Below are the records; give again exactly the line with "(wireBytes 0x42 (probePayload", the line with "theorem test_delay_of_least : delayOf", and each line that lies between them, and nothing besides.

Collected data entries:
########

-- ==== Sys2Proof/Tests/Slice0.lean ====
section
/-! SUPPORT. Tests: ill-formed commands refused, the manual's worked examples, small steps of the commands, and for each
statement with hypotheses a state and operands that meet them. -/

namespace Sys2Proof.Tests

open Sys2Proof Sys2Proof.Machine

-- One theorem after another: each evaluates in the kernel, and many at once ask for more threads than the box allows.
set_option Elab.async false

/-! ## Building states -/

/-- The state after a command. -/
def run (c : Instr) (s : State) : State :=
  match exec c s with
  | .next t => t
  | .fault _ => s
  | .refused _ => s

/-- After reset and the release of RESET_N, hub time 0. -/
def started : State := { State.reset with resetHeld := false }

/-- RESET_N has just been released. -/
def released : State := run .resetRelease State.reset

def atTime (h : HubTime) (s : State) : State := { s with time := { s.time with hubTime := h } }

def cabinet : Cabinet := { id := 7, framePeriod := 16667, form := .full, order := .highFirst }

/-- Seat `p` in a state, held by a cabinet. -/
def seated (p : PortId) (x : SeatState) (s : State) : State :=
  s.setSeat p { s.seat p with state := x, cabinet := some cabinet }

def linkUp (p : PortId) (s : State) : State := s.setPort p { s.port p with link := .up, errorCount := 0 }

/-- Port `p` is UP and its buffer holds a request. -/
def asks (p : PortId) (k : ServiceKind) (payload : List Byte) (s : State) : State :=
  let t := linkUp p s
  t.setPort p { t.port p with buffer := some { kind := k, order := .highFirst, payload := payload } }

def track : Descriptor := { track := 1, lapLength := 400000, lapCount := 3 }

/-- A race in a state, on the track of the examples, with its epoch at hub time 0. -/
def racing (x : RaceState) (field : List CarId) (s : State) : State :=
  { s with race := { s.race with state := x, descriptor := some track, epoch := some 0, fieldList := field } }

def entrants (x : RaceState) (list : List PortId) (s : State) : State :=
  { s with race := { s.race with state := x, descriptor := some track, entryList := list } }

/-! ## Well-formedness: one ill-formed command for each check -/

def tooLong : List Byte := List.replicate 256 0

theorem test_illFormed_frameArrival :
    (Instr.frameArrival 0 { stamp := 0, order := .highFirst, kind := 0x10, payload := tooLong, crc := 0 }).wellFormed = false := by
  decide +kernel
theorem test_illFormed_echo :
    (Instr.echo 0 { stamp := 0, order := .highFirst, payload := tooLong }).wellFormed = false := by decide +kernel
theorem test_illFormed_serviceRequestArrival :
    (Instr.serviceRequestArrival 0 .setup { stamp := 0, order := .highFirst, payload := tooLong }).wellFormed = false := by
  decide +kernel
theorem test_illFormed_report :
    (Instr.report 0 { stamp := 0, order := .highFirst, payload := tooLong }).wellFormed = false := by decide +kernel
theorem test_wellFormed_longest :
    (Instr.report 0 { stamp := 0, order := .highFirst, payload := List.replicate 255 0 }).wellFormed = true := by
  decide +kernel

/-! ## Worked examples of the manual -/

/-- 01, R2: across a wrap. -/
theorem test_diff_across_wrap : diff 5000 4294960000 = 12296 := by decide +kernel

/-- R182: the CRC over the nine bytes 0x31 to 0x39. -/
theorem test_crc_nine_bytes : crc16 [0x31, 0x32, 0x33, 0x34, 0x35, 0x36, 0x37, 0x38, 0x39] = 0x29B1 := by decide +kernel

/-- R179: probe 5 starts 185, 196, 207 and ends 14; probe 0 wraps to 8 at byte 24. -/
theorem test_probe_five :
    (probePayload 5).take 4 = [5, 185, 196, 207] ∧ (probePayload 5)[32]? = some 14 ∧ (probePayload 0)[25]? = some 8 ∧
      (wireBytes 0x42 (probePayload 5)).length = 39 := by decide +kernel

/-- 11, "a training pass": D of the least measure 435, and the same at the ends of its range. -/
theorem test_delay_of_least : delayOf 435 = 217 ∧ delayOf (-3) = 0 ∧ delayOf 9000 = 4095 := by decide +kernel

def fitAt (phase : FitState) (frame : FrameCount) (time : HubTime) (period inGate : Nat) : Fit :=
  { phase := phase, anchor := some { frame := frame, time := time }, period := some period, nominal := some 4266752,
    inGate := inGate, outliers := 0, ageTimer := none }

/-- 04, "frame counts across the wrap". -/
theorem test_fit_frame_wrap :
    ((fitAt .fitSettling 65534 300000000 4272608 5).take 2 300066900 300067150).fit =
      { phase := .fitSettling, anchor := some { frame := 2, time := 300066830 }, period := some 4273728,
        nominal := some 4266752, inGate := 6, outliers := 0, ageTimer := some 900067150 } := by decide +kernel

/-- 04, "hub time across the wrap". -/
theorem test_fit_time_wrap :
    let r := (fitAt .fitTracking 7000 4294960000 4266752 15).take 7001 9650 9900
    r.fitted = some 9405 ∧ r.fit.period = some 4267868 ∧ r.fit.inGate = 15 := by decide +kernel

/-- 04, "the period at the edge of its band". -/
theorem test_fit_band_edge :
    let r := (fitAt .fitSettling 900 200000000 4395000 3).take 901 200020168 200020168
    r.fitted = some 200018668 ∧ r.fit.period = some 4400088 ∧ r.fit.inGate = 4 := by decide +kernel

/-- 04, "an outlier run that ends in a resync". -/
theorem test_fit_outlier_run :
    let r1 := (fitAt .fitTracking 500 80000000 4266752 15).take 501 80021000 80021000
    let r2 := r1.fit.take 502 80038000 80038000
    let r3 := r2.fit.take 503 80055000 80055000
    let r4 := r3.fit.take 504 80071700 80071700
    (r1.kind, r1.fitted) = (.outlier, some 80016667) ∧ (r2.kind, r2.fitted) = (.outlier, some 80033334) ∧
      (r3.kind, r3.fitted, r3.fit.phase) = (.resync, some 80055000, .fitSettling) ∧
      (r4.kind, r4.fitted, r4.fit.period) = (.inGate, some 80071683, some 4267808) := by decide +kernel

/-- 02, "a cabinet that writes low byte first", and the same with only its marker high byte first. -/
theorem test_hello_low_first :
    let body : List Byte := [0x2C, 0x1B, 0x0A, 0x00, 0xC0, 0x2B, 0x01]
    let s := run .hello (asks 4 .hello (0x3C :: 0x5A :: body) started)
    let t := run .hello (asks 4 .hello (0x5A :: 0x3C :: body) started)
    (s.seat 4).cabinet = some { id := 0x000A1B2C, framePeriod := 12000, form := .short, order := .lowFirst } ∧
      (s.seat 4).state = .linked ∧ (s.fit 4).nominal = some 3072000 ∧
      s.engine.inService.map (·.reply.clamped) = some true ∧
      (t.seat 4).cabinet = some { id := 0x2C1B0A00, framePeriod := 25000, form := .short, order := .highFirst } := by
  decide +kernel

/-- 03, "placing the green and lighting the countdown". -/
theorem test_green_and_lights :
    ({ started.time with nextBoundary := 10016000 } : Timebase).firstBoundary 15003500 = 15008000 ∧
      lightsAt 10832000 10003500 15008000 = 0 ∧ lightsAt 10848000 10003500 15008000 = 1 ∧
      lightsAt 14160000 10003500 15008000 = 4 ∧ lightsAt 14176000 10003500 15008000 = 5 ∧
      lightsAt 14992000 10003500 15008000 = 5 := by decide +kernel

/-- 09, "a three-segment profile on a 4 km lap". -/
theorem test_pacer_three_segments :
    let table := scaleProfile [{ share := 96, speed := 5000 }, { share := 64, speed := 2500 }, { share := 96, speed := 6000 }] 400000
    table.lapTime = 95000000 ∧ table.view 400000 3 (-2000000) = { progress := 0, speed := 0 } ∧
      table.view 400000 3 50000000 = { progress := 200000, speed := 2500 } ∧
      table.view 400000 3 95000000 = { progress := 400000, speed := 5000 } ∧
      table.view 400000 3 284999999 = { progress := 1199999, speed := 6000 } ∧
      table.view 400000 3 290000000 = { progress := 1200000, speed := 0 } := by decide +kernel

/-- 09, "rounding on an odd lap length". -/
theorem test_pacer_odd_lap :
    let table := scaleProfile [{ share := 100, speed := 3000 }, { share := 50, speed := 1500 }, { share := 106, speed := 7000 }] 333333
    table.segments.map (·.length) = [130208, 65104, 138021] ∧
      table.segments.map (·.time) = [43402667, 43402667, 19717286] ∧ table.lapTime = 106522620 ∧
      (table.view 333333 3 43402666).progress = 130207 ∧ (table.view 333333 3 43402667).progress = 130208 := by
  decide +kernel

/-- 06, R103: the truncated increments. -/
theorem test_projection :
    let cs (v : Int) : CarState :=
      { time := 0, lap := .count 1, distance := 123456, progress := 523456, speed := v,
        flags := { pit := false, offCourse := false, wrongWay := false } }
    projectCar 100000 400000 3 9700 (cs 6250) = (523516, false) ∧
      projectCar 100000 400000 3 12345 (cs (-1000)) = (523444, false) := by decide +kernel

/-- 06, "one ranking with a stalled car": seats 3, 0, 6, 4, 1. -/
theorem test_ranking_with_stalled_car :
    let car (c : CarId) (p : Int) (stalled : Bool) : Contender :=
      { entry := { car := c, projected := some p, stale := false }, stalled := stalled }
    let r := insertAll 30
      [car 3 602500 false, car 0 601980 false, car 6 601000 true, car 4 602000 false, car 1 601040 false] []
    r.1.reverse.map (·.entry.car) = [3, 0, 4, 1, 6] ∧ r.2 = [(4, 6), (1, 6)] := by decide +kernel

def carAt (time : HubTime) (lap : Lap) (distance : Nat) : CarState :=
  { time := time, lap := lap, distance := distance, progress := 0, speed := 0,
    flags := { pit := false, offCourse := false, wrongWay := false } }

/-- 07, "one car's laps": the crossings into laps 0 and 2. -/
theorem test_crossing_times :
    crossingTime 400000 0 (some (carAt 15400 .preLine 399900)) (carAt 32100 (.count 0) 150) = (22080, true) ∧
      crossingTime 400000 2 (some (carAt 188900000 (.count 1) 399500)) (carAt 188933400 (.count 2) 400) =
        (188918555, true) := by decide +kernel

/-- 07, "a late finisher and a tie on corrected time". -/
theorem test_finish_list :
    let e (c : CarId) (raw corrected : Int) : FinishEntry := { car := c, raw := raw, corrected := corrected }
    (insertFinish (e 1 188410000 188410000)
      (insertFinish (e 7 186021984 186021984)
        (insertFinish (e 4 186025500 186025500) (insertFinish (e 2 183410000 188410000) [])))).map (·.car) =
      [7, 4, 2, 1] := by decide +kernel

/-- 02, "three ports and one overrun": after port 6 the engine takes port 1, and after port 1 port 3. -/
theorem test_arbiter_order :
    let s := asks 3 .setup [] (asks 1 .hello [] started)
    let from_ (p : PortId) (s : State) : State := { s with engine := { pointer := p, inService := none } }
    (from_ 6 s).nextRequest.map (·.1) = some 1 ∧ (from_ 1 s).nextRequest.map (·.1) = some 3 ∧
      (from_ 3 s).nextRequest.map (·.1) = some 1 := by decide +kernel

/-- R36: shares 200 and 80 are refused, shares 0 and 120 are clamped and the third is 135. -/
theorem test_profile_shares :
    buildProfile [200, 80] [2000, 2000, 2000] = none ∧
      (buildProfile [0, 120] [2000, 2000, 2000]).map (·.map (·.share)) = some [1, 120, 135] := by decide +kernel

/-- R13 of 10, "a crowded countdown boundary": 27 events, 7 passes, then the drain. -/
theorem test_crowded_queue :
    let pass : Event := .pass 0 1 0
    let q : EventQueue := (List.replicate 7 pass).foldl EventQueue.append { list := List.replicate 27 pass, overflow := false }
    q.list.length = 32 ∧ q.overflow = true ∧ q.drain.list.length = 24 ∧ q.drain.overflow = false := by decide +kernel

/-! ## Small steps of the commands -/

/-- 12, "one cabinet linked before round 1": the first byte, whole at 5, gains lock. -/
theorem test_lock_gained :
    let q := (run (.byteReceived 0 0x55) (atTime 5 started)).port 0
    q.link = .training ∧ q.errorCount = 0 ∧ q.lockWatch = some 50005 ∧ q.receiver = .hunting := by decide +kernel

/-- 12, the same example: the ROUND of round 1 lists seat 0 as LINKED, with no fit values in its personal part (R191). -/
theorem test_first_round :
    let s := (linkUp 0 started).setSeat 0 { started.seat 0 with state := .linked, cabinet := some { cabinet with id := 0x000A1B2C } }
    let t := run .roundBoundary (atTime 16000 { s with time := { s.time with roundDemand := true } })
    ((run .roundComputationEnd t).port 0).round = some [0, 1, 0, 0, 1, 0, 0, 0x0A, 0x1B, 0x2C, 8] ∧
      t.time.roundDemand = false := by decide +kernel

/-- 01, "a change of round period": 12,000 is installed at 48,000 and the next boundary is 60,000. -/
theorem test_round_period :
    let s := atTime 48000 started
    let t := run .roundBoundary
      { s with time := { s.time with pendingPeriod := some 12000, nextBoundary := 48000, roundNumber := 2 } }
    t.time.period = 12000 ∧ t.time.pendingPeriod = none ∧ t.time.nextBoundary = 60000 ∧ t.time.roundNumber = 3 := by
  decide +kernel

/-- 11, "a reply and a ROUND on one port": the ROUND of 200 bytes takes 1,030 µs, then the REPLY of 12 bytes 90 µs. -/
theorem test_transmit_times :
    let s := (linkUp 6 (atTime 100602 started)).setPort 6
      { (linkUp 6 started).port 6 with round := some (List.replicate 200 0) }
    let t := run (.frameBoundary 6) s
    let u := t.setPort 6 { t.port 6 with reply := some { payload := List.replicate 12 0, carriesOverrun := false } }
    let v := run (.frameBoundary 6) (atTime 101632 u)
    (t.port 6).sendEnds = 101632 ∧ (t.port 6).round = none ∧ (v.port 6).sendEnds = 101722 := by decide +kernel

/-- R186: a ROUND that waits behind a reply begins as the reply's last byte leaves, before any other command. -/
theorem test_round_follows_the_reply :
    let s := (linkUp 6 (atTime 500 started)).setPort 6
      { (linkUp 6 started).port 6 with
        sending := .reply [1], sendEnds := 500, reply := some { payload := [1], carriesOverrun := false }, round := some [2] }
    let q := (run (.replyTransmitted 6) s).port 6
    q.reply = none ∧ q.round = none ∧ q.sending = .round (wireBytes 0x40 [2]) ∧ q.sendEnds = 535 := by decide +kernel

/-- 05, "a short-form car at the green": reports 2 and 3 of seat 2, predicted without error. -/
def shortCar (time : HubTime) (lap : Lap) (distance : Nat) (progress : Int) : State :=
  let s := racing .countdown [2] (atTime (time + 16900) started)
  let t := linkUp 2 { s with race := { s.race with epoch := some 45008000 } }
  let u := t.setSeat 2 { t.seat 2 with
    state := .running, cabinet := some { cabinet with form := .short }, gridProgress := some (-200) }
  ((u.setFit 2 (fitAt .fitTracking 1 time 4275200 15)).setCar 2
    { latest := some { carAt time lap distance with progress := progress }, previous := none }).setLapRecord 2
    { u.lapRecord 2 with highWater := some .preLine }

########

• TASK RESPONSE:
      (wireBytes 0x42 (probePayload 5)).length = 39 := by decide +kernel

/-- 11, "a training pass": D of the least measure 435, and the same at the ends of its range. -/
theorem test_delay_of_least : delayOf 435 = 217 ∧ delayOf (-3) = 0 ∧ delayOf 9000 = 4095 := by decide +kernel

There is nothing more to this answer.